The living room at the front of the terrace was retained and restored. Artwork by Bill Henson.

The original Victorian facade.

New concrete floors line the open-plan dining room and kitchen. Thonet S 64 chair and USM dining table from Anibou.

The connection between old and new.

Stone mosaics and tiles were used in the new bathroom as a reference to the original small-format tiles common of the Victorian era.

The upstairs bedroom opens to the new galvanised steel deck.

‘The unusual historic approval for an elevated deck allowed this structure to be retained as an elevated private open space, which is generally not a supported approach by the local council,’ Jemima says.

New red-brick masonry ties in with the original structure.

The view of the house from the rear.

At first, ‘Row’s End’ by Retallack Thompson was a project focused on ‘restoration and repair’.

The house, a Victorian terrace with its largely original layout, had seen better days when the owners initially approached practice director Jemima Retallack for the renovation.

‘For our client, their connection to the house was one of nostalgia, being the first house they owned and started a family in (early 1990s). They’d then rented it out over the years when they moved to Brisbane and raised that family,’ Jemima says.

‘They now found themselves retiring, the children grown, and were looking to spend more time in Sydney and so the condition of the house needed to be addressed.’

The brief comprised a laundry list of challenges. With two ‘good rooms’ to the front, and a lean-to kitchen to the back, the existing home was heavily damaged, suffering from the invasive roots of neighbouring trees and poor stormwater management.

‘We really wanted to ensure that the new works were about maintaining the future of the house in a manner compatible with the use of the house by our clients,’ Jemima says.

‘They really loved the existing house and the way it worked, so it was about making the home more robust and appropriate for modern living — seeing it into its next 100 years.’

The other consideration was the heritage conservation restrictions of the area, which led council to have quite a ‘conservative approach’ to the materials used, even when obscured from the street.

However, rather than following the traditional form of the terrace, the architects took inspiration from a singular feature: a spiral steel staircase that led to an elevated timber deck at the rear.

The deck itself, which had been a historic approval from the 1980s, was especially unusual for the neighbourhood. ‘So much so, the council spent a long time checking it had been legally approved,’ Jemima says.

Determined to maintain this rare (now rotten) platform that typically couldn’t be installed today, Retallack Thompson proposed a ‘like for like’ replacement of the existing timber structure in galvanised steel.

‘The singular steel material is reflective and bright and takes on the colours of the surrounding trees and sky.

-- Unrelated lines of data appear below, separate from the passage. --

-- ==== Sys2Proof/Machine/WalkOps.lean ====
section
/-! DEFINITION. Walk requests: the fields of a record and its checks, the elements of a tile, requests queued with their range
locks, and the start of a demand window's copy (R242 to R245, R250, R253, R255, R258). -/

namespace Sys2Proof.Machine

/-! ## A record (R243) -/

def recEsz (d : List DWord) : Nat := 2 ^ bits (dwordAt d 0) 63 62
def recDkind (d : List DWord) : Nat := bits (dwordAt d 0) 61 59
def recCkind (d : List DWord) : Nat := bits (dwordAt d 0) 58 57
def recMc (d : List DWord) : Bool := bit (dwordAt d 0) 56
def recSrc (d : List DWord) : Nat := bits (dwordAt d 0) 48 0
def recDst (d : List DWord) : Nat := bits (dwordAt d 1) 48 0
def recComp (d : List DWord) : Nat := bits (dwordAt d 2) 48 0

/-- The strides of dimensions 0 to 3 in bytes. -/
def recStride (d : List DWord) (k : Nat) : Int :=
  match k with
  | 0 => recEsz d
  | 1 => (hi32 (dwordAt d 3)).toInt
  | 2 => (lo32 (dwordAt d 3)).toInt
  | _ => (hi32 (dwordAt d 4)).toInt

/-- Field k of a doubleword of four 10-bit fields. -/
def quadField (x : DWord) (k : Nat) : Nat := bits x (63 - 10 * k) (54 - 10 * k)

def recExt (d : List DWord) (k : Nat) : Nat := quadField (dwordAt d 5) k
def recLo (d : List DWord) (k : Nat) : Nat := quadField (dwordAt d 6) k
def recHi (d : List DWord) (k : Nat) : Nat := quadField (dwordAt d 7) k
def recMcMask (d : List DWord) : Nat := bits (dwordAt d 5) 23 8
def recMcBase (d : List DWord) : Nat := bits (dwordAt d 5) 7 0
def recMcSeq (d : List DWord) : Nat := bits (dwordAt d 6) 23 8

/-- T, the request's byte count. -/
def recBytes (d : List DWord) : Nat := recExt d 0 * recExt d 1 * recExt d 2 * recExt d 3 * recEsz d

/-- The fill of one element (R244). -/
def recFill (d : List DWord) : List Byte :=
  let f := (lo32 (dwordAt d 4)).toNat
  toBytes (recEsz d) (f + f * 2 ^ 32)

/-- Members of a multicast set: their cores, ascending (R250). -/
def mcCores (d : List DWord) : List Nat :=
  ((List.range 16).filter fun i => (recMcMask d).testBit i).map fun i => recMcBase d + i

/-- The record at a scratch offset of a quarter. -/
def State.readRecord (s : State) (q : Quarter) (off : Nat) : List DWord :=
  (List.range 8).map fun k => BitVec.ofNat 64 (s.readLocNat (q.scratch (off + 8 * k)) 8)

/-! ## Elements (R244) -/

/-- Index k of the element at dense place `x`. -/
def recIndex (d : List DWord) (x k : Nat) : Nat :=
  let below := ((List.range k).map (recExt d)).foldl (· * ·) 1
  x / below % recExt d k

/-- Virtual address of the element at dense place `x`, modulo 2^64; none outside the bounds. -/
def recElement (d : List DWord) (x : Nat) : Option Nat :=
  if [0, 1, 2, 3].all fun k => recLo d k ≤ recIndex d x k && recIndex d x k < recHi d k then
    some (((recSrc d : Int) + ([0, 1, 2, 3].map fun k => (recIndex d x k : Int) * recStride d k).sum) % 2 ^ 64).toNat
  else none

/-! ## Operand slots of a team (R277) -/

/-- Physical slot that backs logical slot `j`. -/
def Quarter.slot? (q : Quarter) (j : Nat) : Option Nat := (q.claims.find? fun c => c.1 == j).map fun c => c.2

/-- Window offset of a byte of operand memory at a logical offset (R115, R277). -/
def Quarter.opOffset (q : Quarter) (a : Nat) : Option Nat := (q.slot? (a / 8192)).map fun p => 0x100000 + p * 8192 + a % 8192

/-! ## Checks of a record (R258) -/

/-- The DKIND conditions of R245 and R250. -/
def destBad (s : State) (i : Issue) (d : List DWord) : Bool :=
  let dst := recDst d
  let T := recBytes d
  match recDkind d with
  | 0 => Config.scrBase ≤ dst
  | 1 => i.alloc < dst + T
  | 2 =>
    match i.team.quarterOn i.core with
    | some q => 2 ^ 19 ≤ dst || !((List.range ((dst + T - 1) / 8192 + 1 - dst / 8192)).all fun k => (q.slot? (dst / 8192 + k)).isSome)
    | none => true
  | 3 =>
    let here := match s.groupKey i.grp.team (dst % 64) with
      | some k => keyCore k == i.core
      | none => false
    (dst / 64 % 4 ≠ 0) || 2 ^ 16 ≤ dst || !here || 192 < dst / 256 % 256 + ceilDiv T 128
  | _ =>
    match i.team.ring? dst with
    | some r => r.slotSz < T
    | none => true

/-- A record that breaks R243 to R245 or R250 (R258). -/
def recordBad (s : State) (i : Issue) (d : List DWord) : Bool :=
  let esz := recEsz d
  let w (k hi lo : Nat) : Bool := bits (dwordAt d k) hi lo ≠ 0
  let dims := [0, 1, 2, 3]
  w 0 55 49 || w 1 63 49 || w 2 63 49 || w 6 7 0 || w 7 23 0 || 5 ≤ recDkind d || recCkind d = 3 ||
  (recCkind d = 0 && recComp d ≠ 0) || recSrc d % esz ≠ 0 || (recDkind d < 3 && recDst d % esz ≠ 0) ||
  dims.any (fun k => recStride d k % (esz : Int) ≠ 0) || dims.any (fun k => recExt d k = 0) ||
  dims.any (fun k => recHi d k < recLo d k || recExt d k < recHi d k) || 8388608 < recBytes d || destBad s i d ||
  (recCkind d = 1 && (recComp d % 16 ≠ 0 || i.alloc < recComp d + 16)) || (recCkind d = 2 && recComp d % 8 ≠ 0) ||
  (recMc d && ((recDkind d ≠ 1 && recDkind d ≠ 2) || i.core ∉ mcCores d || (mcCores d).any fun c => 215 < c))

/-! ## Range locks of a request (R255) -/

/-- The virtual range [lo, hi] of a source: its scratch offsets, and its virtual addresses below and above the aperture (R217, R255). -/
def splitRange (asid team lo hi : Nat) : List LockRange :=
  let part (space : LockSpace) (base a b : Nat) : List LockRange :=
    if max lo a ≤ min hi b then [{ space, lo := max lo a - base, hi := min hi b - base, dest := false }] else []
  part (.virt asid) 0 0 (Config.scrBase - 1) ++ part (.scratch team) Config.scrBase Config.scrBase (Config.vaLimit - 1) ++
    part (.virt asid) 0 Config.vaLimit (max hi Config.vaLimit)

/-- The source range, when some element lies inside the bounds: from the least to the greatest element address modulo 2^64, plus esz - 1. -/
def sourceRange (s : State) (team : Nat) (t : Team) (d : List DWord) : List LockRange :=
  if [0, 1, 2, 3].any fun k => recHi d k ≤ recLo d k then []
  else
    let span (k : Nat) : Int × Int :=
      let a := (recLo d k : Int) * recStride d k
      let b := ((recHi d k : Int) - 1) * recStride d k
      (min a b, max a b)
    let first := (recSrc d : Int) + ([0, 1, 2, 3].map fun k => (span k).1).sum
    let last := (recSrc d : Int) + ([0, 1, 2, 3].map fun k => (span k).2).sum
    let p : Nat × Nat :=
      if first / 2 ^ 64 = last / 2 ^ 64 then ((first % 2 ^ 64).toNat, (last % 2 ^ 64).toNat)
      else
        let l := (List.range (recBytes d / recEsz d)).filterMap (recElement d)
        (l.foldl min (2 ^ 64), l.foldl max 0)
    splitRange (s.ctxAsid t.ctx) team p.1 (p.2 + recEsz d - 1)

/-- The destination range; that of DKIND 4 is added when its slot is acquired. -/
def destRange (s : State) (team : Nat) (t : Team) (d : List DWord) : List LockRange :=
  let hi := recDst d + recBytes d - 1
  match recDkind d with
  | 0 => [{ space := .virt (s.ctxAsid t.ctx), lo := recDst d, hi, dest := true }]
  | 1 => [{ space := .scratch team, lo := recDst d, hi, dest := true }]
  | _ => []

/-- A request takes an entry of the lock table. -/
def takesLock (s : State) (team : Nat) (t : Team) (d : List DWord) : Bool :=
  recDkind d = 4 || !(destRange s team t d ++ sourceRange s team t d).isEmpty

/-- A request to a group's register window writes some register of [a, b]: an outstanding write until it ends (R245). -/
def Request.fills (r : Request) (g : Group) (a b : Nat) : Bool :=
  let f := recDst r.record / 256 % 256
  r.team == g.team && r.window.isNone && recDkind r.record == 3 && recDst r.record % 64 == g.gidx &&
    overlaps a b f (f + ceilDiv (recBytes r.record) 128 - 1)

/-! ## Queuing -/

/-- The lowest free request number of a core. -/
def Core.freeRequest (c : Core) : Nat := ((List.range 256).find? fun n => c.requests.all fun r => r.id ≠ n).getD 256

/-- The lowest number that names no request of a core (R410). -/
def Core.freeNumber (c : Core) : Nat := ((List.range 256).find? fun n => c.requests.all fun r => r.num ≠ n).getD 256

/-- A request queued, with its locks and, for DKIND 4, its place among the ring's free-acquires (R251, R255, R257). -/
def State.queueRequest (s : State) (core team gidx off : Nat) (d : List DWord) (done : Nat) : State :=
  match s.team? team with
  | none => s
  | some t =>
    let id := (s.core core).freeRequest
    let lock : Lock := { owner := .request id, ranges := destRange s team t d ++ sourceRange s team t d }
    let s := s.modCore core fun c =>
      { c with requests := c.requests ++ [{ id, num := c.freeNumber, team, gidx, recOff := off, record := d, done, member := core }],
               locks := if takesLock s team t d then c.locks ++ [lock] else c.locks }
    if recDkind d = 4 then
      let h := recDst d % 16
      s.modTeam team fun t =>
        match t.ring? h with
        | some r => t.setRing h { r with waiters := r.waiters ++ [.request core id] }
        | none => t
    else s

/-- A demand window's copy starts (R253): it registers no lock, and waits for a place in the engine. -/
def State.startCopy (s : State) (core team gidx h : Nat) : State :=
  match s.team? team with
  | none => s
  | some t =>
    match t.window? h with
    | none => s
    | some w =>
      let c := s.core core
      if w.state ≠ .absent || 256 ≤ c.requests.length then s
      else
        let s := s.setTeam team (t.setWindow h { w with state := .copying, copies := w.copies + 1 })
        s.modCore core fun c =>
          { c with requests := c.requests ++ [{ id := c.freeRequest, num := c.freeNumber, team, gidx, recOff := 0, record := w.record, window := some h }] }

/-- The demand windows that loads of a word touch start their copies (R253): `va` gives a lane's address. -/
def State.startCopies (s : State) (i : Issue) (X : Word) (n : Nat) (va : Nat → DWord) : State :=
  (lanesOf X).foldl (fun s l =>
    match apertureOff (va l).toNat, s.team? i.grp.team with
    | some o, some t => (t.windowsAt i.core o n).foldl (fun s p => s.startCopy i.core i.grp.team i.grp.gidx p.1.handle) s
    | _, _ => s) s

end Sys2Proof.Machine
end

Whilst materially heavy, it provides a light counterpoint to the heritage brown brick of the existing house. A clear delineation of what is old and new,’ Jemima adds.

Continuing this subversive material palette, the interiors introduced new concrete floors, wax-finished plaster walls, and thin galvanised steel set windows that blur the boundaries between the kitchen, living space and the outdoor courtyard.

The heritage bones at the front were also restored, including the original timber floors. Damaged porcelain tiles of the front balcony were replaced with bluestone cobblestone, and even the red-brick nods to the existing masonry.

In Jemima’s own words, the project offers a ‘subtly radical’ approach for transforming heritage housing; one that proves how to renew, without eschewing conservation.